**DIRECTIONS:**
From the entries below, copy exactly the lines from the one that contains "of ILLEGAL_COMMAND -/" through the one that contains "0x66]) := by decide +kernel", both included, and only those.

**DATASET EXTRACT:**
-- ==== Sys2Proof/Tests/Slice0.lean ====
section
/-! SUPPORT. The model's own tests, with expected values from the spec (95_test_vectors.md, 30_encoding.md
section 6), and for each statement with hypotheses a state and operands that meet them. -/

/- The tests run one after another: in parallel each takes a thread with a large stack of its own. -/
set_option Elab.async false

namespace Sys2Proof.Tests

open Sys2Proof.Machine

/-- The power-on engine with these packets waiting. -/
def fresh (pkts : List Packet) : State := { State.reset with inbox := pkts }

/-- An engine whose bytes are all 0xFF, with these packets waiting. -/
def filled (pkts : List Packet) : State :=
  { X := Vector.replicate 48 0xFF, C := Vector.replicate 16 0xFF, inbox := pkts, outbox := [] }

/-- `n` bytes 0x00. -/
def zeros (n : Nat) : List Byte := List.replicate n 0x00

/-- What one step leaves, read by `f`; `none` where the step stops. -/
def after {α : Type} (s : State) (f : State → α) : Option α :=
  match step s with
  | .next t => some (f t)
  | .fault _ => none
  | .refused _ => none

/-! ### Sizes, table, well-formedness -/

/-- 00_scope.md R5. -/
theorem test_sizes : Buffer = Vector Byte Config.xBytes ∧ Checksum = Vector Byte Config.cBytes ∧
    Block = Vector Byte Config.blockBytes ∧ sRows.flatten.length = Config.sEntries ∧
    Config.xBytes + Config.cBytes = Config.snapshotBytes :=
  ⟨rfl, rfl, rfl, by decide +kernel, rfl⟩

/-- 95_test_vectors.md section 2.1. -/
theorem test_table_reads : S 0x00 = 0x29 ∧ S 0x72 = 0x38 ∧ S 0x7F = 0xF1 ∧ S 0x80 = 0x45 ∧
    S 0xDD = 0x00 ∧ S 0xFE = 0x83 ∧ S 0xFF = 0x14 := by decide +kernel

/-- 30_encoding.md R45: FINALIZE takes at most 15 bytes; the check refuses 16. -/
theorem test_wf_finalize : Instr.wf (.finalize (zeros 15)) = true ∧
    Instr.wf (.finalize (zeros 16)) = false := by decide

/-! ### Decoding, one packet written out per command and per cause of ILLEGAL_COMMAND -/

theorem test_decode_reset : decode [0b00000001] = .ok .reset := by decide
theorem test_decode_compress : decode (0b00000010 :: zeros 15 ++ [0x66]) =
    .ok (.compress #v[0, 0, 0, 0, 0, 0, 0, 0, 0, 0, 0, 0, 0, 0, 0, 0x66]) := by decide +kernel
theorem test_decode_finalize : decode [0b00000011, 0x61, 0x0F] = .ok (.finalize [0x61, 0x0F]) := by
  decide
theorem test_decode_save : decode [0b00000100] = .ok .save := by decide
theorem test_decode_load : decode [0b00000101] = .ok (.load []) ∧
    decode [0b00000101, 0xFF] = .ok (.load [0xFF]) := by decide
theorem test_decode_illegal : decode [] = .error .emptyPacket ∧
    decode [0x06] = .error (.reservedOpcode 0x06) ∧
    decode [0x01, 0x00] = .error (.unexpectedPayload 0x01) ∧
    decode (0x02 :: zeros 17) = .error (.compressLength 17) ∧
    decode (0x03 :: zeros 17) = .error (.finalizeLength 17) := by decide
theorem test_decode_table_words : decodeTableWord 8 1 = some .reset ∧
    decodeTableWord 8 2 = some (.compress (Vector.replicate 16 0x00)) ∧
    decodeTableWord 8 3 = some (.finalize []) ∧ decodeTableWord 8 4 = some .save ∧
    decodeTableWord 8 5 = some (.load (zeros 64)) ∧ decodeTableWord 8 0 = none ∧
    decodeTableWord 16 0x6103 = some (.finalize [0x61]) := by decide +kernel
theorem test_encode : encode (.finalize [0x61, 0x62, 0x63]) = [0x03, 0x61, 0x62, 0x63] ∧
    encode (.load [0x00]) = [0x05, 0x00] := by decide

/-! ### One step of each command -/

/-- R75: RESET on a state of 0xFF bytes. -/
theorem test_step_reset : after (filled [[0x01]]) (fun t => (t.X.toList, t.C.toList, t.outbox)) =
    some (zeros 48, zeros 16, [[0x00]]) := by decide +kernel

/-- 95_test_vectors.md VC1: the block area, the last bytes of `X`, the checksum, the response. -/
theorem test_step_compress : after (fresh [0x02 :: zeros 16])
    (fun t => (t.X.toList.take 8, t.X.toList.drop 44, t.C.toList, t.outbox)) =
    some ([0x31, 0x81, 0x7B, 0x3B, 0xC7, 0x7D, 0x83, 0x57], [0xF2, 0x94, 0xCC, 0x55],
      [0x29, 0x42, 0x79, 0xFC, 0x9F, 0x0F, 0x13, 0xF3, 0xB4, 0x85, 0x71, 0xB8, 0xD3, 0x8B, 0x65, 0xA5],
      [[0x00]]) := by decide +kernel

/-- 95_test_vectors.md VF2: the digest the source demands of `abc`, and `C` as pass 2 leaves it. -/
theorem test_step_finalize : after (fresh [[0x03, 0x61, 0x62, 0x63]])
    (fun t => (t.C.toList.take 4, t.outbox)) =
    some ([0x7A, 0xFE, 0x2E, 0x85], [[0x00, 0xDA, 0x85, 0x3B, 0x0D, 0x3F, 0x88, 0xD9, 0x9B, 0x30, 0x28,
      0x3A, 0x69, 0xE6, 0xDE, 0xD6, 0xBB]]) := by decide +kernel

/-- 95_test_vectors.md VS5: FINALIZE without payload on a state of 0xFF bytes. -/
theorem test_step_finalize_filled : after (filled [[0x03]]) (fun t => (t.C.toList.take 4, t.outbox)) =
    some ([0xCC, 0x8D, 0x14, 0xA1], [[0x00, 0x7E, 0x60, 0x2E, 0xCF, 0xE4, 0x7E, 0xCE, 0x87, 0x04, 0xA9,
      0x1D, 0x39, 0xAA, 0x40, 0xDF, 0x16]]) := by decide +kernel

/-- R78, R80: SAVE answers `X` and then `C` and changes neither. -/
theorem test_step_save : after { fresh [[0x04]] with C := Vector.replicate 16 0xAA }
    (fun t => (t.X.toList, t.C.toList, t.outbox)) =
    some (zeros 48, List.replicate 16 0xAA, [0x00 :: (zeros 48 ++ List.replicate 16 0xAA)]) := by
  decide +kernel

/-- R81: offsets 47 and 48 are the last byte of `X` and the first of `C`. -/
theorem test_step_load : after (filled [0x05 :: (zeros 47 ++ [0x11, 0x22] ++ zeros 15)])
    (fun t => (t.X[46], t.X[47], t.C[0], t.C[1], t.outbox)) =
    some (0x00, 0x11, 0x22, 0x00, [[0x00]]) := by decide +kernel

/-- 95_test_vectors.md VS4: 63 and 65 bytes are malformed and write nothing. -/
theorem test_step_load_malformed :
    after (filled [0x05 :: zeros 63]) (fun t => (t.X[0], t.C[0], t.outbox)) =
      some (0xFF, 0xFF, [[0x01]]) ∧
    after (filled [0x05 :: zeros 65]) (fun t => (t.X[0], t.C[0], t.outbox)) =
      some (0xFF, 0xFF, [[0x01]]) := by decide +kernel

/-- 95_test_vectors.md VE1, VE2, VE6, VE10: illegal packets are answered `02` and write nothing. -/
theorem test_step_illegal :
    after (filled [[], [0x04]]) (fun t => (t.X[0], t.inbox, t.outbox)) =
      some (0xFF, [[0x04]], [[0x02]]) ∧
    after (filled [[0x00]]) State.outbox = some [[0x02]] ∧
    after (filled [[0x01, 0x00]]) (fun t => (t.X[0], t.outbox)) = some (0xFF, [[0x02]]) ∧
    after (filled [0x03 :: zeros 16]) State.outbox = some [[0x02]] := by decide +kernel

/-- R97: no packet, no change. -/
theorem test_step_idle : step State.reset = .next State.reset := rfl

/-! ### The host's side -/

/-- 95_test_vectors.md VH9: a message of 26 bytes, one full block and ten bytes left. -/
theorem test_md2_two_parts : md2 ((List.range 26).map fun k => BitVec.ofNat 8 (97 + k)) =
    [0x4E, 0x8D, 0xDF, 0xF3, 0x65, 0x02, 0x92, 0xAB, 0x5A, 0x41, 0x08, 0xC3, 0xAA, 0x47, 0x94, 0x0B] :=
  by decide +kernel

**RESPONSE TO THE EXERCISE:**
/-! ### Decoding, one packet written out per command and per cause of ILLEGAL_COMMAND -/

theorem test_decode_reset : decode [0b00000001] = .ok .reset := by decide
theorem test_decode_compress : decode (0b00000010 :: zeros 15 ++ [0x66]) =
    .ok (.compress #v[0, 0, 0, 0, 0, 0, 0, 0, 0, 0, 0, 0, 0, 0, 0, 0x66]) := by decide +kernel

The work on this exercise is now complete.